Taylor Galleries
- Established: 1978
- Location: 16 Kildare Street, Dublin, Ireland
- Coordinates: 53°20′22″N 6°15′23″W﻿ / ﻿53.33937°N 6.25635°W
- Type: Contemporary art gallery
- Founder: John Taylor
- Directors: John Taylor, Patrick Taylor
- Public transit access: St Stephen's Green
- Website: taylorgalleries.ie

= Taylor Galleries =

Contemporary art gallery in Dublin, Ireland

Taylor Galleries is a contemporary commercial art gallery in Dublin, Ireland.

== History ==
Taylor Galleries opened in July 1978 ostensibly as a continuation of the Dawson Gallery – a gallery established by Leo Smith in 1944. John Taylor – who worked with the Dawson Gallery since 1964 – continued to run the Dawson Gallery after founder Leo Smith's death in 1977, until the gallery closed in 1978. Taylor opened Taylor Galleries in its place in the same year at 6 Dawson Street.

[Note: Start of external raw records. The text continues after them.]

/-- CTR (R243). -/
def execCtr (q : CoreId) (s : State) : Host.Outcome State Fault Refusal := doneW (s.cipStart q 5 [])

/-- CMAC_GEN (R243). -/
def execCmacGen (q : CoreId) (s : State) : Host.Outcome State Fault Refusal := doneW (s.cipStart q 6 [])

/-- CMAC_VER (R243, R249). -/
def execCmacVer (q : CoreId) (s : State) : Host.Outcome State Fault Refusal := doneW (s.cipStart q 7 [])

/-- SHA256 (R243). -/
def execSha256 (q : CoreId) (s : State) : Host.Outcome State Fault Refusal := doneW (s.cipStart q 8 [])

/-- ECDSA_VER (R243). -/
def execEcdsaVer (q : CoreId) (s : State) : Host.Outcome State Fault Refusal := doneW (s.cipStart q 9 [])

/-- UNWRAP (R256). -/
def execUnwrap (q : CoreId) (s : State) : Host.Outcome State Fault Refusal := doneW (s.cipStart q 10 [])

/-- WRAP (R256). -/
def execWrap (q : CoreId) (s : State) : Host.Outcome State Fault Refusal := doneW (s.cipStart q 11 [])

/-- RNG (R243): the octets that the TRNG will give, as many as LEN asks for. -/
def execRng (q : CoreId) (octets : List Byte) (s : State) : Host.Outcome State Fault Refusal := doneW (s.cipStart q 12 octets)

/-- An RNG request runs and its TRNG gives no output yet (R262). -/
def State.rngWaits (s : State) (r : CipReq) : Bool := (Desc.ofWords r.desc).op = 12 && r.code = 0 && !s.ciph.trngUp

/-- An output area lies in a bank that refuses by the time the outputs are ready (R267). -/
def State.outRefused (s : State) (outs : List (Nat × List Byte)) : Bool :=
  outs.any fun o => !o.2.isEmpty && !(s.takes o.1 && s.takes (o.1 + o.2.length - 1))

/-- The request in progress completes (R247), an RNG request once the TRNG runs. One whose output a bank refuses ends with BADADDR (R267) and
writes none (DESIGN CHOICE, log entry 98). -/
def State.cipDone (s : State) : State :=
  match s.ciph.cur with
  | some r =>
    if s.rngWaits r then s
    else if s.outRefused r.outs then s.cipEnd r 7
    else (s.cipWrite r.outs).cipEnd r r.code
  | none => s

/-- CIPHER_COMPLETE (R247). -/
def execCipherComplete (t : Nat) (s : State) : Host.Outcome State Fault Refusal := doneW (s.at_ t).cipDone

/-- A write of `CIPH_QPUT` of queue q (R246, R251, R259). -/
def State.cipSubmit (s : State) (q put : Nat) : State :=
  let flush := s.ciph.flushing && s.ciph.cur.any (fun r => r.q = q)
  if flush || 32 < (put + 65536 - s.get (Reg.CIPH_QDONE_VAL q)) % 65536 then s.put (Reg.CIPH_QCTL_QERR q) 1
  else
    let s := s.put (Reg.CIPH_QPUT_VAL q) put
    if s.ciph.halted then s.cipDrop q 11 else s

/-- CIPHER_SUBMIT (R246). -/
def execCipherSubmit (q : CoreId) (put : BitVec 16) (s : State) : Host.Outcome State Fault Refusal :=
  doneW (s.cipSubmit (coreNum q) put.toNat)

/-- A flush (R251): behind a request in progress of the same queue it waits for its completion, because a queue completes in order. -/
def State.cipFlush (s : State) (q : Nat) : State :=
  if s.ciph.cur.any (fun r => r.q = q) then { s with ciph := { s.ciph with flushing := true } } else s.cipDrop q 12

/-- QUEUE_FLUSH (R251). -/
def execQueueFlush (q : CoreId) (s : State) : Host.Outcome State Fault Refusal := doneW (s.cipFlush (coreNum q))

/-! ### The key port (R253, R254) -/

/-- The key port takes no writes during an alarm (R254). -/
def State.portShut (s : State) : Bool := s.ciph.halted || s.ciph.almact

/-- The staging words are cleared (R253). -/
def State.stageClear (s : State) : State :=
  { s with ciph := { s.ciph with stage := [0, 0, 0, 0, 0, 0, 0, 0], staged := 0 } }

/-- A write of `CIPH_KSEL`: its fields, of class L in epoch unit 26, apply only while no request runs (R10, R45), and COMMIT and ERASE go by
the fields applied. The staging words are cleared by the write itself (DEDUCED, log entry 90). -/
def State.kselWrite (s : State) (v : Word) : State :=
  if s.portShut then s else (s.writeReg Reg.CIPH_KSEL v).stageClear

/-- A write of `CIPH_KDATA` number j. -/
def State.kdataWrite (s : State) (j : Nat) (v : Word) : State :=
  if s.portShut then s
  else { s with ciph := { s.ciph with stage := s.ciph.stage.set j v, staged := s.ciph.staged ||| 2 ^ j } }

/-- The slot is used by the request in progress (R254). -/
def State.slotBusy (s : State) (k : Nat) : Bool := s.ciph.cur.any fun r => r.slots.contains k

/-- A change of a slot takes effect, or waits for the request in progress (R254). -/
def State.keyChange (s : State) (k : Nat) (o : KeyOp) : State :=
  if s.slotBusy k then { s with ciph := { s.ciph with deferred := s.ciph.deferred ++ [o] } } else s.keyDo o

/-- The key in the staging words (R253), `n` words. -/
def State.staging (s : State) (n : Nat) : List Byte := (s.ciph.stage.take n).flatMap fun w => leBytes 4 w.toNat

/-- COMMIT (R253). -/
def State.keyCommit (s : State) : State :=
  if s.portShut then s
  else
    let big := s.get Reg.CIPH_KSEL_KSIZE = 1
    let n := if big then 8 else 4
    let k := s.get Reg.CIPH_KSEL_SLOT
    let t := if s.ciph.staged % 2 ^ n = 2 ^ n - 1 then
        s.keyChange k (.put k ⟨s.staging n, big, s.get Reg.CIPH_KSEL_USAGE, 0⟩)
      else s.put Reg.CIPH_STATUS_KPERR 1
    t.stageClear

/-- ERASE (R254). -/
def State.keyErase (s : State) : State :=
  if s.portShut then s else s.keyChange (s.get Reg.CIPH_KSEL_SLOT) (.erase (s.get Reg.CIPH_KSEL_SLOT))

/-- ERASEALL (R254): slots in use are erased when the request in progress completes. -/
def State.keyEraseAll (s : State) : State :=
  if s.portShut then s
  else
    let used := match s.ciph.cur with | some r => r.slots | none => []
    { s with ciph := { s.ciph with
      keys := s.ciph.keys.filter fun p => used.contains p.1
      deferred := s.ciph.deferred ++ used.map KeyOp.erase } }

/-- KSEL_WRITE (R253). -/
def execKselWrite (data : Word) (s : State) : Host.Outcome State Fault Refusal := doneW (s.kselWrite data)

/-- COMMIT (R253). -/
def execKeyCommit (s : State) : Host.Outcome State Fault Refusal := doneW s.keyCommit

/-- KEY_ERASE (R254). -/
def execKeyErase (s : State) : Host.Outcome State Fault Refusal := doneW s.keyErase

/-- ERASEALL (R254). -/
def execEraseall (s : State) : Host.Outcome State Fault Refusal := doneW s.keyEraseAll

/-! ### Alarms (R258 to R261) -/

/-- The detectors that may trip: GLITCH and TIMING always, TEMP and SHIELD as enabled (R258). -/
def State.alarmMask (s : State) : Nat :=
  5 + (if s.flag Reg.CIPH_ALMEN_TEMP then 2 else 0) + (if s.flag Reg.CIPH_ALMEN_SHIELD then 8 else 0)

/-- The core cluster or the key store is powered (R258): in a start too, that of a wake included. -/
def State.alarmPower (s : State) : Bool :=
  s.start.busy || match s.pwr.forced with | some m => 2 ≤ m | none => true

/-- First address of the alarm history and the word that holds the last sequence number (R282). -/
def almHist : Nat := 0x2207C000

def almSeq : Nat := 0x2207D008

/-- The alarm record is appended to the history, its sequence number last (R261, R282); after an
uncorrectable sequence word the number is free. -/
def State.alarmRecord (s : State) (causes : Nat) : State :=
  let n := (if s.nvBad almSeq then Config.freeWord s.free else s.word almSeq).toNat + 1
  let s := s.nvSee almSeq 4
  let a := almHist + 16 * (n % 256)
  let s := s.fresh
  let us := s.us
  let s := (s.nvPut a (BitVec.ofNat 32 us)).nvPut (a + 4) (BitVec.ofNat 32 (us / 2 ^ 32))
  let s := s.nvPut (a + 8) (numAt causes 0 ||| numAt (s.get Reg.CFG_EPOCH_CUR) 16)
  (s.nvPut (a + 12) (BitVec.ofNat 32 n)).nvPut almSeq (BitVec.ofNat 32 n)

/-- The request in progress ends with ALARM, its outputs zeroed, and every queued request with it (R249, R259). -/
def State.alarmDrain (s : State) : State :=
  let s := match s.ciph.cur with
    | some r => s.cipAbandon r 11
    | none => s
  (s.cipDrop 0 11).cipDrop 1 11

/-- An alarm (R259): `causes` the detectors that tripped. It ends the verification of an activation (Table 16-8). -/
def State.alarm (s : State) (causes : Nat) : State :=
  let s := { s with ciph := { s.ciph with
    halted := true, almact := true, almT := s.now, keys := [], dkReady := false, deferred := [], flushing := false,
    trngArm := false, trngUp := false, trngWord := none } }
  let s := s.output 2 0
  let s := (s.setReg Reg.CIPH_ALMCAUSE (s.reg Reg.CIPH_ALMCAUSE ||| BitVec.ofNat 32 causes)).count Reg.CIPH_ALMCAUSE_COUNT
  let s := s.postBoth 144 (s.reg Reg.CIPH_ALMCAUSE) 0
  let s := (s.alarmRecord causes).alarmDrain
  if s.upd.phase = .verify then s.updEnd 14 else s

/-- ALARM_TRIP (R258, R259). -/
def execAlarmTrip (causes : BitVec 4) (t : Nat) (s : State) : Host.Outcome State Fault Refusal :=
  let s := s.at_ t
  let c := causes.toNat &&& s.alarmMask
  doneW (if c = 0 || !s.alarmPower then s else s.alarm c)

/-- ALMACT_CLEAR (R260): 1 ms with no detector tripped. -/
def execAlmactClear (t : Nat) (s : State) : Host.Outcome State Fault Refusal :=
  let s := s.at_ t
  doneW (if s.ciph.almT + 40000 ≤ s.now then { s with ciph := { s.ciph with almact := false } } else s)

/-- A write of 1 to `CIPH_CTL.ALMCLR` (R260). -/
def State.almClear (s : State) : State :=
  if s.ciph.almact then s else { s with ciph := { s.ciph with halted := false } }

/-- ALMCLR (R260). -/
def execAlmclr (s : State) : Host.Outcome State Fault Refusal := doneW s.almClear

/-- DEVICE_KEY_LOAD_DONE (R255): in a start too, that of a wake included. -/
def execDeviceKeyLoadDone (s : State) : Host.Outcome State Fault Refusal :=
  doneW (if s.ciph.halted || !(s.awake || s.start.busy) then s else { s with ciph := { s.ciph with dkReady := true } })

/-! ### Random numbers (R262) -/

/-- The start-up tests have passed: output begins, and AVAIL becoming 1 posts (R324). -/
def State.trngStart (s : State) (w : Word) : State :=
  let t := { s with ciph := { s.ciph with trngArm := false, trngUp := true, trngWord := some w } }
  t.postBoth 216 (t.peek Reg.TRNG_STATUS) 0

/-- TRNG_STARTUP_DONE (R262). -/
def execTrngStartupDone (word : Word) (t : Nat) (s : State) : Host.Outcome State Fault Refusal :=
  let s := s.at_ t
  doneW (if s.ciph.trngArm && s.flag Reg.TRNG_CTL_EN && !s.ciph.halted && s.periphOn then
    s.trngStart word
  else s)

/-- A failed health test (R262): output stops, and a running RNG request ends with RNG_FAIL, its output zeroed (R249). -/
def State.trngFail (s : State) : State :=
  let s := { s with ciph := { s.ciph with trngArm := false, trngUp := false, trngWord := none } }
  let old := s
  let s := s.put Reg.TRNG_STATUS_HFAIL 1
  let s := if old.flag Reg.TRNG_STATUS_HFAIL then s else s.postBoth 216 (s.peek Reg.TRNG_STATUS) 0
  match s.ciph.cur with
  | some r =>
    if (Desc.ofWords r.desc).op = 12 && r.code = 0 then
      s.cipAbandon r 10
    else s
  | none => s

/-- TRNG_HEALTH_FAIL (R262): while the noise source is sampled. -/
def execTrngHealthFail (s : State) : Host.Outcome State Fault Refusal :=
  doneW (if s.flag Reg.TRNG_CTL_EN && (s.ciph.trngUp || s.ciph.trngArm) then s.trngFail else s)

/-- A read of `TRNG_DATA` (Table 10-20): the word clears, and the next conditioned word enters. -/
def State.trngTake (s : State) (next : Option Word) : Word × State :=
  let w := s.ciph.trngWord.getD 0
  (w, { s with ciph := { s.ciph with trngWord := if s.ciph.trngUp then next else none } })

/-- TRNG_DATA_READ (R262). -/
def execTrngDataRead (a : Agent) (nextWord : Option Word) (s : State) : Host.Outcome State Fault Refusal :=
  let (w, s) := s.trngTake nextWord
  doneW (s.respond a (.data w))

end Sys2Proof.Machine
end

In 1990, Taylor Galleries relocated to smaller premises at 34 Kildare Street, re-designed by the architect Ross Cahill O'Brien, before moving up the road to the current space at 16 Kildare Street in 1996. Today the gallery is managed by John Taylor and his brother Patrick Taylor.

== Description ==
Taylor Galleries exhibits and sells contemporary and twentieth-century painting, sculpture, print and works on paper by select artists, mostly Irish, who are represented by the gallery. Throughout the year it mounts a series of solo exhibitions by gallery artists and two large group shows, one in summer and one in winter, which often include work by additional invited artists. The gallery’s exhibition space is spread over two floors of a large Georgian house dating from 1759 which retains many of its original features, including its central staircase..

Taylor Galleries also represents several long-term gallery artists' estates, including those of Charles Brady, William Crozier, Conor Fallon, Micheal Farrell, T.P. Flanagan, George Potter, Colin Harrison, Nancy Wynne Jones, Louis le Brocquy, Seán McSweeney, Tony O’Malley and Patrick Scott.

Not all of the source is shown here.